Oui, le terrorisme, le repli sur soi, la montée des
obscurantismes, l'affaiblissement de l'Europe, tout cela est indéniable. Mais
que cela ne nous empêche pas d'avoir confiance en l'avenir, de défendre l'idée
de progrès, parce que nous devons garder confiance en l'humanité.

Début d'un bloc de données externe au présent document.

-- ==== Sys2Proof/Word.lean ====
section
/-! DEFINITION. The two word types of the block (10_state.md R15). -/

namespace Sys2Proof

/-- Eight bits, unsigned: one byte of a line or of a message (R15). -/
abbrev Byte := BitVec 8

/-- Four bits, unsigned: the unit one hex digit encodes (R15). -/
abbrev Nibble := BitVec 4

/-- The 32-bit carrier of an identifier (R17, decision D2). -/
abbrev IdWord := BitVec 32

end Sys2Proof
end

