-- ==== Sys2Proof/Machine/Step.lean ====
section
/-! DEFINITION. One step: the next call of the session, from its inputs to its result, as one indivisible evaluation
(70_reset_and_hazards.md R158, decision D1). -/

namespace Sys2Proof.Machine

/-- One call: check LINE's contract, fetch the image, decode it, and run its meaning, or raise the error the decoder
names (R141). -/
def runCall (c : Call) (s : State) : Host.Outcome State Fault Refusal :=
  match s.lineRefusal c with
  | some r => .refused r
  | none =>
    match decode (s.fetchImage c) with
    | .ok i => exec i (s.afterFetch c)
    | .err k => .next ((s.afterFetch c).raise k)

/-- With no call pending nothing happens (log 3). -/
def step (s : State) : Host.Outcome State Fault Refusal :=
  match s.calls with
  | [] => .next s
  | c :: rest => runCall c (s.begin c rest)

/-- `s` with the call that a table word stands for as its next call, its own buffer with it (log 11). -/
def State.withFetchWord (s : State) (nbits w : Nat) : State :=
  { s with calls := Call.ofImage (tableImage nbits w) :: s.calls }

end Sys2Proof.Machine
end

Nous vivons un de ces hoquets de l'Histoire, qui, de
l'Inquisition à la
Restauration n’ont pu empêcher la marche en avant de
l'Humanité. N'oublions pas non plus que les avancées les plus impressionnantes
en la matière ont eu lieu à la suite de la terrible régression de la
deuxième guerre mondiale et du massacre organisé des camps de la mort.
Simplement, face à la
Réaction , les humanistes, les radicaux, les progressistes ne
doivent pas baisser les bras. Il faut se battre sans arrêt pour la liberté,
l'égalité, la fraternité et la laïcité, ces idéaux Républicains dont on voit
qu'ils ne sont jamais acquis même s'ils nous sont une évidence.
Il faut se battre pour l'humanité. Il faut se battre pour le progrès.
Ne rien lâcher.
Fier d'être radical et progressiste.